**What you are asked to do:** Nothing but an exact copy is wanted: the line with "def sext (v : Byte) : Addr := v.signExtend 16" and each line after it in the data below, last line included.

**Available records:**
-- ==== Sys2Proof/Machine/Bits.lean ====
section
/-! DEFINITION. Bit-field, extension and byte-order helpers (00_scope.md R10). -/

namespace Sys2Proof.Machine

/-- `hi:lo`, the 16-bit value `hi*256 + lo` (00_scope.md R10). -/
def word (hi lo : Byte) : Addr := hi ++ lo

/-- `a[7:0]` (00_scope.md R10). -/
def lowByte (a : Addr) : Byte := a.setWidth 8

/-- `a[15:8]` (00_scope.md R10). -/
def highByte (a : Addr) : Byte := (a >>> 8).setWidth 8

/-- `zext_16(v)` (00_scope.md R10). -/
def zext (v : Byte) : Addr := v.setWidth 16

/-- `sext_16(v)`: bit 7 copied into bits 15..8 (00_scope.md R10). -/
def sext (v : Byte) : Addr := v.signExtend 16

/-- `v[n]` as a truth value (00_scope.md R10). -/
def bit (v : Byte) (n : Nat) : Bool := v.getLsbD n

end Sys2Proof.Machine
end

**Response to the task:**
def sext (v : Byte) : Addr := v.signExtend 16

/-- `v[n]` as a truth value (00_scope.md R10). -/
def bit (v : Byte) (n : Nat) : Bool := v.getLsbD n

end Sys2Proof.Machine
end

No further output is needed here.